What you are asked to do = Produce an exact copy of the lines below, starting at the first and ending with the line containing "namespace Sys2Proof.Tests".

Records to use =
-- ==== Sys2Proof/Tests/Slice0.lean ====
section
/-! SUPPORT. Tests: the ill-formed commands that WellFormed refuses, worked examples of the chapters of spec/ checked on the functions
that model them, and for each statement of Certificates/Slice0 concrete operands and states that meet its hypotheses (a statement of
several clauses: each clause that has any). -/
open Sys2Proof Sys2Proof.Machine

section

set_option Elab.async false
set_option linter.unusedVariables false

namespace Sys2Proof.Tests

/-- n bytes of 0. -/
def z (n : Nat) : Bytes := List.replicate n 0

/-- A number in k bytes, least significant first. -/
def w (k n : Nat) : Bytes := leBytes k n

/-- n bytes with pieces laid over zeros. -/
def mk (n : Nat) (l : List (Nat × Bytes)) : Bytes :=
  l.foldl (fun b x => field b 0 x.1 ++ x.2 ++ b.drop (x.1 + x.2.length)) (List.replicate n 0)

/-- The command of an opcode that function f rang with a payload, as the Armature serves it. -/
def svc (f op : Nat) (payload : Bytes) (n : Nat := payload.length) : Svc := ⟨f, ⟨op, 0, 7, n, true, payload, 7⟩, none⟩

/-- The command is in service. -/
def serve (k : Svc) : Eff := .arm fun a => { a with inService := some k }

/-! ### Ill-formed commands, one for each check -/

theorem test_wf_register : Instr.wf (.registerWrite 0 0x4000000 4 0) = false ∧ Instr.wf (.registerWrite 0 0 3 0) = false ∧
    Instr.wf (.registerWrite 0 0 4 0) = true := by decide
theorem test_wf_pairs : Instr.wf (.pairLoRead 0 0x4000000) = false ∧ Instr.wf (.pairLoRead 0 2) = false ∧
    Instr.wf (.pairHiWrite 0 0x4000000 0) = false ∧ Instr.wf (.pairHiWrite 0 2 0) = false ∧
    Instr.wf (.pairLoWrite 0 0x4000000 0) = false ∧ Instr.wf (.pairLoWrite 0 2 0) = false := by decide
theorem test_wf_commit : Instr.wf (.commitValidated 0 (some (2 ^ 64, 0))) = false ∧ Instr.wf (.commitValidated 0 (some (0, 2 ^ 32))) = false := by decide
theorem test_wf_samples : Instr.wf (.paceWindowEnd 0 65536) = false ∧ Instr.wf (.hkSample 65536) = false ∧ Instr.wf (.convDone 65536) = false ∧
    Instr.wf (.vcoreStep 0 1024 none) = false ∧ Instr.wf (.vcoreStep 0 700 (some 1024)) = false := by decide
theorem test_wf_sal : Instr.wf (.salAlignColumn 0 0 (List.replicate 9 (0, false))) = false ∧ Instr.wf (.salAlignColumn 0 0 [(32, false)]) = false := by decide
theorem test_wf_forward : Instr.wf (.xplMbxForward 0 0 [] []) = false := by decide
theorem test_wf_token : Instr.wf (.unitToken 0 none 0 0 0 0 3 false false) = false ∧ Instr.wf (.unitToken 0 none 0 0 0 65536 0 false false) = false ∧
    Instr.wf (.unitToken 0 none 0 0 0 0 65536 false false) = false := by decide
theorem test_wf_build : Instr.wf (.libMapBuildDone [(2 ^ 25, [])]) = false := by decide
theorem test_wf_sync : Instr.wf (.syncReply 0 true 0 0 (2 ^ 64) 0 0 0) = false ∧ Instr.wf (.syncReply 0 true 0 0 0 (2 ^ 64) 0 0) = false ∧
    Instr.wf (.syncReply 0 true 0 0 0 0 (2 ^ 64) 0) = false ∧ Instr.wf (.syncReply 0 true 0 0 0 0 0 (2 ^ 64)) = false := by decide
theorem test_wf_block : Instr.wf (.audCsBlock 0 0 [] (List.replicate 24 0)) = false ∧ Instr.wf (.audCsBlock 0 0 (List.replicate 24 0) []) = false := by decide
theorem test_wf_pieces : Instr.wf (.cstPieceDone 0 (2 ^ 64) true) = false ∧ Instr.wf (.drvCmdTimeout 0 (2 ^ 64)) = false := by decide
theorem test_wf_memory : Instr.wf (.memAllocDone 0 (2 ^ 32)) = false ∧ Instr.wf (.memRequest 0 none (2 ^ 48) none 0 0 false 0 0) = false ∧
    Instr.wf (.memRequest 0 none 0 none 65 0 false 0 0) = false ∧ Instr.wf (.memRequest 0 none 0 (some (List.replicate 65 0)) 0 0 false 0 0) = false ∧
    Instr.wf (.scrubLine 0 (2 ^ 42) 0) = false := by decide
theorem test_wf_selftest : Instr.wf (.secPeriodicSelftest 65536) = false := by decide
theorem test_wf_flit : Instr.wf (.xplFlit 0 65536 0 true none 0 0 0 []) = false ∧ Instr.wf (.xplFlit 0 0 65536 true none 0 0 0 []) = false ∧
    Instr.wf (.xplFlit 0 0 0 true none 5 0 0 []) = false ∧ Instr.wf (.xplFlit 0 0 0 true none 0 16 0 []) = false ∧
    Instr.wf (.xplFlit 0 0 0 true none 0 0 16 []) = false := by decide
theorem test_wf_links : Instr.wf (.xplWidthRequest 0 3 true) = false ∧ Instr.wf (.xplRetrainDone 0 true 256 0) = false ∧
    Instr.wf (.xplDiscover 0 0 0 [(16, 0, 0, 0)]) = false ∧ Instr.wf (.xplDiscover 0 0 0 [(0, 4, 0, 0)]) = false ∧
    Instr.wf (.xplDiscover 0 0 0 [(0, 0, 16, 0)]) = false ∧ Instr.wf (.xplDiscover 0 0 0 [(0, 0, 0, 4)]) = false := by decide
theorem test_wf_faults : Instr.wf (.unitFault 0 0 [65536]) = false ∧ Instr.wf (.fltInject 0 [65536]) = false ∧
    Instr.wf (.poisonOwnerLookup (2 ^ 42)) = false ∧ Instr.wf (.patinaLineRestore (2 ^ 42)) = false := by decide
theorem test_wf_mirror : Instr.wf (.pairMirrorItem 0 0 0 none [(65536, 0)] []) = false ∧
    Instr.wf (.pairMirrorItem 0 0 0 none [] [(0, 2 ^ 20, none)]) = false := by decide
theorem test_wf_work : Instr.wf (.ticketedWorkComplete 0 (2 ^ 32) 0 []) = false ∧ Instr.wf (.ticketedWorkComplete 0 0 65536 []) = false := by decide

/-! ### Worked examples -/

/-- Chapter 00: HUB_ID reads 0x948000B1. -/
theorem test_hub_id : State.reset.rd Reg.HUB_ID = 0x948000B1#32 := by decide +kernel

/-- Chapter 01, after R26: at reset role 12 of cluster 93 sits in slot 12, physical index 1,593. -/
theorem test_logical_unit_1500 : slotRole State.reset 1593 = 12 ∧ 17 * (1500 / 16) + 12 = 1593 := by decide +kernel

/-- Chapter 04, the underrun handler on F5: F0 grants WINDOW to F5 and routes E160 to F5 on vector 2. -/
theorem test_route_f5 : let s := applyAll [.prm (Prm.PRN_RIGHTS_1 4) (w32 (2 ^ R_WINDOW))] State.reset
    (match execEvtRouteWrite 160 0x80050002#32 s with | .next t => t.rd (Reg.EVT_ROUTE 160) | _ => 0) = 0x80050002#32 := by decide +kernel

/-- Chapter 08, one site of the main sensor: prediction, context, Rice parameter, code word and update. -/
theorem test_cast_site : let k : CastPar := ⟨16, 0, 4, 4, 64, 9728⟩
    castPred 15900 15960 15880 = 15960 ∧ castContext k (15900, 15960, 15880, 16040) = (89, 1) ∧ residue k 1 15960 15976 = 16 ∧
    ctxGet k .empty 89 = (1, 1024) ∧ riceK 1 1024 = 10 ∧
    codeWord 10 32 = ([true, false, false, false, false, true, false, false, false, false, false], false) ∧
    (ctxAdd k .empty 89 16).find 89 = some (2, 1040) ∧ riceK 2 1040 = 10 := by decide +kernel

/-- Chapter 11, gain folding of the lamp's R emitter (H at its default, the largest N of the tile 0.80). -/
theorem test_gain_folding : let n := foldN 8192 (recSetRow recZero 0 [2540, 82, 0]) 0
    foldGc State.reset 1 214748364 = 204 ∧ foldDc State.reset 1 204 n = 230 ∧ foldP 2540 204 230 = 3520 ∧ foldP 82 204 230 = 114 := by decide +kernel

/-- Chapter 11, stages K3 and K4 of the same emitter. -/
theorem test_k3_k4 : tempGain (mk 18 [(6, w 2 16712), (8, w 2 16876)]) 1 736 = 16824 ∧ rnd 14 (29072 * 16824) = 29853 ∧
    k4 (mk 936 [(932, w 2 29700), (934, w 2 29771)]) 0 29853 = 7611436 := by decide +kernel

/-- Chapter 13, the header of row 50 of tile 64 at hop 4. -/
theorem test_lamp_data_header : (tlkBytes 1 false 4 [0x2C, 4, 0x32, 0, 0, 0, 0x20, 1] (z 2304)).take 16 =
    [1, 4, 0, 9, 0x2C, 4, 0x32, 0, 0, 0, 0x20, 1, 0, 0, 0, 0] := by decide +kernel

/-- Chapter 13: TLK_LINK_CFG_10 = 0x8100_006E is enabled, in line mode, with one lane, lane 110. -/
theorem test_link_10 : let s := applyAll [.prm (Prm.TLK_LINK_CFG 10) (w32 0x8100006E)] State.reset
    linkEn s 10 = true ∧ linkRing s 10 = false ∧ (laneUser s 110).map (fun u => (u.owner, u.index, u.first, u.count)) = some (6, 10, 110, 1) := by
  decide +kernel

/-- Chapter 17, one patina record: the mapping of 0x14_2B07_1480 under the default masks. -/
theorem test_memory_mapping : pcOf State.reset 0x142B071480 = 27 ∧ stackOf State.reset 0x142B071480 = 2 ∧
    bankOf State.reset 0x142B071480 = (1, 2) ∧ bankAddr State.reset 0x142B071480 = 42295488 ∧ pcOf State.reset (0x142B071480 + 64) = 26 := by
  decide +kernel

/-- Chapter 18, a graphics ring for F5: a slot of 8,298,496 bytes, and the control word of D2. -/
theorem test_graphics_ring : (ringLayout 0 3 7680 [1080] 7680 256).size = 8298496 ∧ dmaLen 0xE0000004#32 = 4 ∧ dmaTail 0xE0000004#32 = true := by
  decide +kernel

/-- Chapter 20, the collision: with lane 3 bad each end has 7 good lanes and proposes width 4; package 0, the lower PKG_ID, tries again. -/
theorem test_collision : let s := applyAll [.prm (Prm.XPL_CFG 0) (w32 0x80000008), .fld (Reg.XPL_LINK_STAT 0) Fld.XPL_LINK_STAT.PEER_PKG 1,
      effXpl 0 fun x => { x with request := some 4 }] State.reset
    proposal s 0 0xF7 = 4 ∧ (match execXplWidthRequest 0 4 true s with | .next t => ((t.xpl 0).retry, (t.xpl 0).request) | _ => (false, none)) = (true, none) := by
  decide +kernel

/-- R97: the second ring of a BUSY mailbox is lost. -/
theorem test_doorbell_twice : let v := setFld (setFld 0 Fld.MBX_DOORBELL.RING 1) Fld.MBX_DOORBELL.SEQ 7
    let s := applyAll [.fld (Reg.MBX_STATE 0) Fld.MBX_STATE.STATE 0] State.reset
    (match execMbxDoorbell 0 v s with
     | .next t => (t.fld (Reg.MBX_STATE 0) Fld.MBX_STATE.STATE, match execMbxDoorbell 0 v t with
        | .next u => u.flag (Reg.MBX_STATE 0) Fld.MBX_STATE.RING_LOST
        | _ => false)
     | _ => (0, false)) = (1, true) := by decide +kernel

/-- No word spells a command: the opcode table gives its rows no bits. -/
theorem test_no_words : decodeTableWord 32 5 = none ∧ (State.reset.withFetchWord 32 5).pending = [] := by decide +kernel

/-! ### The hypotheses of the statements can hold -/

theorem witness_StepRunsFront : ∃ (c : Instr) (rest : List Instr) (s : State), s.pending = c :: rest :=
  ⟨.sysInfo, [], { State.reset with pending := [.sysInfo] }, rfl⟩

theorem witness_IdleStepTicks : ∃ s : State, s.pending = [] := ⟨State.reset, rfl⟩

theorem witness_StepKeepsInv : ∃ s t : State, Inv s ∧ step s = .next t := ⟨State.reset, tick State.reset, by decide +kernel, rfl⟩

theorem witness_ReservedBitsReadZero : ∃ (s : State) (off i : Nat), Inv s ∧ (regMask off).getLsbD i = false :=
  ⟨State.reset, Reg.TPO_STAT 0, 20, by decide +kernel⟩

Exercise result =
-- ==== Sys2Proof/Tests/Slice0.lean ====
section
/-! SUPPORT. Tests: the ill-formed commands that WellFormed refuses, worked examples of the chapters of spec/ checked on the functions
that model them, and for each statement of Certificates/Slice0 concrete operands and states that meet its hypotheses (a statement of
several clauses: each clause that has any). -/
open Sys2Proof Sys2Proof.Machine

section

set_option Elab.async false
set_option linter.unusedVariables false

namespace Sys2Proof.Tests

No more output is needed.